When changing the Domain value of a node, this change did not result in a re-scheduling of a compliance check. For most compliance policies the actual Domain assigned to a node is not relevant as the Domain is primarily used to retrieve the credentials needed to the configuration retrieval. But when policies use conditions where the configuration is tested against actual values associated with the Domain, a Domain change becomes very relevant for the compliance results.

Conditions in policies can access NetYCE variables using the <variable> syntax causing the condition to test against associated data. As the Domain is often used as such a source, compliance re-scheduling for the affected node is worthwhile. Therefore, the NCCM refresh flag now gets set when re-assigning a Domain of a node.

Of course, many other NetYCE objects other than Domain can be used in the conditions, and these will not trigger this compliance re-scheduling. For those cases the intended setup involves scheduled compliance policies that will be executed at fixed intervals regardless of changed variables or assigned objects.

Configuration backups (Nccm) are normally retrieved from the network devices. For migration or integration purposes these configurations can also be submitted using the Xch api. However, when doing so for a new device, the new device and its config would not be displayed in the Backups form. Only after a different trigger to renew the polling selection (like adding a cmdb node manually) would the node show up in the grid.

Additionally, the Xch nccm submit call was extended to include a new optional attribute, nccm_polltime, to override the polling timestamp of the submitted configuration. However, as with GIT and other 'diff' based storage engines, the NCCM cannot process submitted configurations out-of-order. The provided polling timestamps are mostly administrative and the submitted configuration is still considered the 'latest' superseding the previous. The option is useful mostly to submit a series of configurations taken at different historical moments.

Although executing a Command job on a node automatically creates configuration backups, the Nccm / Compliance was not triggered to re-evaluate any config changes this job accomplished.

Now, when a job completes, regardless of status, will cause the Nccm and Compliance to be triggered.

The config diff form in the Backups section had some layout issues when viewed in an extra wide or extra small window. This has been fixed.

When you lost a session in a form in the old layout, you were still redirected to the old login page. You now will be redirected to the new login page.

The grids in the Compliance Dashboard section accidentally sorted their numerical columns as if they were strings. They are now sorted numerically.

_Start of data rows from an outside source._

-- ==== Sys2Proof/Machine/Step.lean ====
section
/-! DEFINITION. A step is one transaction: the host's next line (R52, R131). At the end of the script a step changes
nothing (DESIGN CHOICE, safe, log 5). -/

namespace Sys2Proof.Machine

def step (s : State) : Host.Outcome State Fault Refusal :=
  match s.script with
  | [] => .next s
  | l :: _ =>
    match readLine s.results l with
    | .error r => .refused r
    | .ok i => exec i s.dropLine

/-- The host puts one more line in front of its script: the one the table word stands for (DESIGN CHOICE, unsafe, log 7
for the operation and for `a` in the low byte of a 16-bit word; DESIGN CHOICE, safe, log 8 for the load). -/
def State.withFetchWord (s : State) (nbits w : Nat) : State :=
  { s with script := tableLine nbits w :: s.script }

end Sys2Proof.Machine
end

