/-- Doubling is exact up to 224 (exponent field plus one for a normal number, the low bits shifted left once for a
subnormal), and NaN from 240 on. -/
def Obligations.DoublingIsExactUpTo224 : Prop :=
  ∀ (s : State) (x : F143) (q : ℚ), val143 x = some q →
    ∃ r, yields (.f143Add x x) s (.f143 r) ∧
      (|q| ≤ 224 → val143 r = some (2 * q)) ∧
      (|q| ≤ 224 → x.isNormal = true → r.byte = x.byte + 0x08#8) ∧
      (x.isSubnormal = true → r.byte.toNat = x.byte.toNat / 128 * 128 + 2 * (x.byte.toNat % 8)) ∧
      (240 ≤ |q| → r.byte = s.cfg.nanCanon.byte)

/-- Addition is monotone: a larger right operand gives no smaller sum. -/
def Obligations.AdditionIsMonotone : Prop :=
  ∀ (s : State) (a b1 b2 r1 r2 : F143) (w1 w2 v1 v2 : ℚ), a.isNan = false →
    val143 b1 = some w1 → val143 b2 = some w2 → w1 ≤ w2 →
    yields (.f143Add a b1) s (.f143 r1) → yields (.f143Add a b2) s (.f143 r2) →
    val143 r1 = some v1 → val143 r2 = some v2 → v1 ≤ v2

/-- The integers the adder works on are exact and bounded: a number is its grid integer times `2^-9`, of at most 229376
units, and the sum of two is their exact sum, of at most 458752 units. -/
def Obligations.GridArithmeticIsExact : Prop :=
  (∀ (x : F143) (q : ℚ), val143 x = some q →
    q = (gridInt x : ℚ) / 512 ∧ gridInt x = (if x.sign = 1#1 then -(gridMag x : ℤ) else gridMag x) ∧ gridMag x ≤ 229376) ∧
  (∀ (a b : F143) (va vb : ℚ), val143 a = some va → val143 b = some vb →
    va + vb = ((gridInt a + gridInt b : ℤ) : ℚ) / 512 ∧ -458752 ≤ gridInt a + gridInt b ∧ gridInt a + gridInt b ≤ 458752)

/-- A sum whose result has exponent field 0 or 1 is exact (no bit is dropped below 16 units). -/
def Obligations.SumsInTheSubnormalRangeAreExact : Prop :=
  ∀ (s : State) (a b r : F143) (va vb : ℚ), val143 a = some va → val143 b = some vb →
    yields (.f143Add a b) s (.f143 r) → r.exp.toNat ≤ 1 → val143 r = some (va + vb)
end

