-- ==== Sys2Proof/Tests/Slice0.lean ====
section
/-! SUPPORT. The model's own tests, expected values from spec/ (95_test_vectors.md unless said otherwise), and for every
statement with hypotheses a witness: states and operands that meet them together. -/

open Sys2Proof Sys2Proof.Machine

namespace Sys2Proof.Tests

/-- The result a transaction binds, on its own. -/
def resultOf : Host.Outcome State Fault Refusal → Option Value
  | .next t => t.results.getLast?
  | .fault _ => none
  | .refused _ => none

/-- Why a step was refused. -/
def refusalOf : Host.Outcome State Fault Refusal → Option Refusal
  | .next _ => none
  | .fault _ => none
  | .refused r => some r

/-- The state after reset with a script given and some results bound. -/
def given (script : List Line) (results : List Value) : State :=
  { State.reset with script := script, results := results }

/-- The other build: `NAN_CANON` is 0xFF (R6). -/
def otherBuild : State :=
  { State.reset with cfg := ⟨⟨0xFF#8, .inr rfl⟩, Config.default.f32NanCanon⟩ }

/-! ### Each operation's operand byte, written out in bits (R36, R37), decodes to it -/

theorem test_decode_f143FromByte :
    decode (.f143FromByte .add143A) [0b11111110#8] = .ok (.f143FromByte .add143A 0xFE#8) := by decide
theorem test_decode_f143Zero : decode .f143Zero [] = .ok .f143Zero := by decide
theorem test_decode_f143NegZero : decode .f143NegZero [] = .ok .f143NegZero := by decide
theorem test_decode_f143Nan : decode .f143Nan [] = .ok .f143Nan := by decide
theorem test_decode_f143Sign : decode .f143Sign [0b11111110#8] = .ok (.f143Sign ⟨0xFE#8⟩) := by decide
theorem test_decode_f143Exp : decode .f143Exp [0b00111000#8] = .ok (.f143Exp ⟨0x38#8⟩) := by decide
theorem test_decode_f143Mant : decode .f143Mant [0b00000001#8] = .ok (.f143Mant ⟨0x01#8⟩) := by decide
theorem test_decode_f143IsSubnormal : decode .f143IsSubnormal [0b10000111#8] = .ok (.f143IsSubnormal ⟨0x87#8⟩) := by decide
theorem test_decode_f143IsZero : decode .f143IsZero [0b10000000#8] = .ok (.f143IsZero ⟨0x80#8⟩) := by decide
theorem test_decode_f143IsNegZero : decode .f143IsNegZero [0b10000001#8] = .ok (.f143IsNegZero ⟨0x81#8⟩) := by decide
theorem test_decode_f143IsNan : decode .f143IsNan [0b01111110#8] = .ok (.f143IsNan ⟨0x7E#8⟩) := by decide
theorem test_decode_f143Decode : decode .f143Decode [0b01000000#8] = .ok (.f143Decode ⟨0x40#8⟩) := by decide
theorem test_decode_f143Add :
    decode .f143Add [0b00111000#8, 0b10111000#8] = .ok (.f143Add ⟨0x38#8⟩ ⟨0xB8#8⟩) := by decide
theorem test_decode_f152FromByte : decode .f152FromByte [0b00111100#8] = .ok (.f152FromByte 0x3C#8) := by decide
theorem test_decode_f152Sign : decode .f152Sign [0b10111100#8] = .ok (.f152Sign ⟨0xBC#8⟩) := by decide
theorem test_decode_f152Exp : decode .f152Exp [0b01111100#8] = .ok (.f152Exp ⟨0x7C#8⟩) := by decide
theorem test_decode_f152Mant : decode .f152Mant [0b00111110#8] = .ok (.f152Mant ⟨0x3E#8⟩) := by decide
theorem test_decode_f152IsSubnormal : decode .f152IsSubnormal [0b10000011#8] = .ok (.f152IsSubnormal ⟨0x83#8⟩) := by decide
theorem test_decode_f152IsZero : decode .f152IsZero [0b00000000#8] = .ok (.f152IsZero ⟨0x00#8⟩) := by decide
theorem test_decode_f152IsNegZero : decode .f152IsNegZero [0b10000000#8] = .ok (.f152IsNegZero ⟨0x80#8⟩) := by decide
theorem test_decode_f152IsNan : decode .f152IsNan [0b01111101#8] = .ok (.f152IsNan ⟨0x7D#8⟩) := by decide
theorem test_decode_f152Decode : decode .f152Decode [0b00000011#8] = .ok (.f152Decode ⟨0x03#8⟩) := by decide
theorem test_tableWord_add : decodeTableWord 16 0xB838 = some (.f143Add ⟨0x38#8⟩ ⟨0xB8#8⟩) := by decide
theorem test_tableWord_other_length : decodeTableWord 24 0x38 = none := by decide

/-! ### The checks of WellFormed refuse ill-formed lines -/

theorem test_wf_too_few : Line.wellFormed [] ⟨.f143Add, [.lit 0x38#8]⟩ = false := by decide
theorem test_wf_too_many : Line.wellFormed [] ⟨.f143Zero, [.lit 0x38#8]⟩ = false := by decide
theorem test_wf_unbound : Line.wellFormed [] ⟨.f143Decode, [.name 0]⟩ = false := by decide
theorem test_wf_other_format : Line.wellFormed [some .f152] ⟨.f143Add, [.lit 0x38#8, .name 0]⟩ = false := by decide
theorem test_wf_no_byte : Line.wellFormed [none] ⟨.f143Decode, [.name 0]⟩ = false := by decide
theorem test_wf_later_name :
    scriptWellFormed [] [⟨.f143Decode, [.name 1]⟩, ⟨.f143Zero, []⟩] = false := by decide
/-- The first lines of program P2. -/
theorem test_wf_accepts : scriptWellFormed [] [⟨.f143Zero, []⟩, ⟨.f143Add, [.name 0, .lit 0x38#8]⟩,
    ⟨.f143Decode, [.name 1]⟩] = true := by decide

/-! ### Results -/

theorem test_f143FromByte_keeps_nan : resultOf (exec (.f143FromByte .add143B 0xFF#8) State.reset) = some (.f143 ⟨0xFF#8⟩) := by decide
theorem test_f143Zero : resultOf (exec .f143Zero State.reset) = some (.f143 ⟨0x00#8⟩) := by decide
theorem test_f143NegZero : resultOf (exec .f143NegZero State.reset) = some (.f143 ⟨0x80#8⟩) := by decide
theorem test_f143Nan : resultOf (exec .f143Nan State.reset) = some (.f143 ⟨0x7F#8⟩) := by decide
theorem test_f143Nan_other_build : resultOf (exec .f143Nan otherBuild) = some (.f143 ⟨0xFF#8⟩) := by decide
theorem test_f143Sign : resultOf (exec (.f143Sign ⟨0xFE#8⟩) State.reset) = some (.bit 1#1) := by decide
theorem test_f143Exp : resultOf (exec (.f143Exp ⟨0xA5#8⟩) State.reset) = some (.exp143 4#4) := by decide
theorem test_f143Exp_no_sign : resultOf (exec (.f143Exp ⟨0xFF#8⟩) State.reset) = some (.exp143 15#4) := by decide
theorem test_f143Mant : resultOf (exec (.f143Mant ⟨0xFE#8⟩) State.reset) = some (.mant143 6#3) := by decide
theorem test_f143IsSubnormal : resultOf (exec (.f143IsSubnormal ⟨0x87#8⟩) State.reset) = some (.bit 1#1) := by decide
theorem test_f143IsSubnormal_zero : resultOf (exec (.f143IsSubnormal ⟨0x00#8⟩) State.reset) = some (.bit 0#1) := by decide
theorem test_f143IsZero : resultOf (exec (.f143IsZero ⟨0x80#8⟩) State.reset) = some (.bit 0#1) := by decide
theorem test_f143IsNegZero : resultOf (exec (.f143IsNegZero ⟨0x80#8⟩) State.reset) = some (.bit 1#1) := by decide
theorem test_f143IsNan : resultOf (exec (.f143IsNan ⟨0x7E#8⟩) State.reset) = some (.bit 0#1) := by decide
theorem test_f143Decode_subnormal : resultOf (exec (.f143Decode ⟨0x87#8⟩) State.reset) = some (.f32 0xBC600000#32) := by decide
theorem test_f143Decode_nan : resultOf (exec (.f143Decode ⟨0xFF#8⟩) State.reset) = some (.f32 0x7FC00000#32) := by decide
/-- V15b: a sticky bit is needed. -/
theorem test_f143Add_sticky : resultOf (exec (.f143Add ⟨0x20#8⟩ ⟨0x05#8⟩) State.reset) = some (.f143 ⟨0x21#8⟩) := by decide
/-- V19: overflow gives the canonical byte, not the sum's sign. -/
theorem test_f143Add_overflow : resultOf (exec (.f143Add ⟨0xFE#8⟩ ⟨0xD9#8⟩) State.reset) = some (.f143 ⟨0x7F#8⟩) := by decide
theorem test_f152FromByte : resultOf (exec (.f152FromByte 0x3C#8) State.reset) = some (.f152 ⟨0x3C#8⟩) := by decide
theorem test_f152Sign : resultOf (exec (.f152Sign ⟨0xBC#8⟩) State.reset) = some (.bit 1#1) := by decide
theorem test_f152Exp : resultOf (exec (.f152Exp ⟨0xA5#8⟩) State.reset) = some (.exp152 9#5) := by decide
theorem test_f152Mant : resultOf (exec (.f152Mant ⟨0x3E#8⟩) State.reset) = some (.mant152 2#2) := by decide
theorem test_f152IsSubnormal : resultOf (exec (.f152IsSubnormal ⟨0x04#8⟩) State.reset) = some (.bit 0#1) := by decide
theorem test_f152IsZero : resultOf (exec (.f152IsZero ⟨0x80#8⟩) State.reset) = some (.bit 0#1) := by decide
theorem test_f152IsNegZero : resultOf (exec (.f152IsNegZero ⟨0x00#8⟩) State.reset) = some (.bit 0#1) := by decide
theorem test_f152IsNan : resultOf (exec (.f152IsNan ⟨0x7D#8⟩) State.reset) = some (.bit 0#1) := by decide
theorem test_f152Decode_subnormal : resultOf (exec (.f152Decode ⟨0x03#8⟩) State.reset) = some (.f32 0x38400000#32) := by decide
theorem test_f152Decode_exp31 : resultOf (exec (.f152Decode ⟨0x7C#8⟩) State.reset) = some (.f32 0x47800000#32) := by decide
/-- R73's example, fetched as a table word; that `a` is its low byte is the model's choice (log 7). -/
theorem test_step_tableWord : resultOf (step (State.reset.withFetchWord 16 0x3038)) = some (.f143 ⟨0x3C#8⟩) := by decide
/-- Line 4 of program P2: a named operand. -/
theorem test_step_named : resultOf (step (given [⟨.f143Add, [.name 0, .lit 0x30#8]⟩] [.f143 ⟨0x40#8⟩])) = some (.f143 ⟨0x42#8⟩) := by
  decide
theorem test_step_format : refusalOf (step (given [⟨.f143Decode, [.name 0]⟩] [.f152 ⟨0x40#8⟩])) = some (.formatMismatch 0) := by
  decide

A number of forms were vulnerable to Cross-Site-Scripting and SQL Injection attacks. This has been fixed now.

When a condition that checks on a Software Version, Hostname or Node Model is not compliant, its report mentioned '<full_config>'. This now has been changed to '<software_version>', '<hostname>', and '<node_model>' respectively.

When a lot of nodes had their backups changed at the same time, leading to subsequent compliance checks, there was a bug where not all of them would be scheduled for compliance, therefore leading to an outdated compliance set. This has been fixed now.

The rule start and rule end of a compliance rule sometimes were evaluated case sensitively, and sometimes not. They are now always evaluated case insensitive.

The first column of the Custom Data form sometimes had its search field removed. This is fixed.

The “Run compliance on config change”-checkbox has been fixed.

The CMDB Region relation had a bug in it where it always would use the default region, causing you to not be able to specify custom regions. This is fixed.

The relation test broke when trying to use a relation with context functions. This is fixed.

When you delete a node group, its compliance node groups are now deleted as well.

The link to the wiki in the right sidebar accidentally opened two windows with the wiki. This has been reduced to one.

Setting the maximum number of timeouts for the backups daemon to put a node to disabled was wrong if it had a default value. This is fixed.

Compliance's block detection's rule start did not work with cleartext values. This is fixed.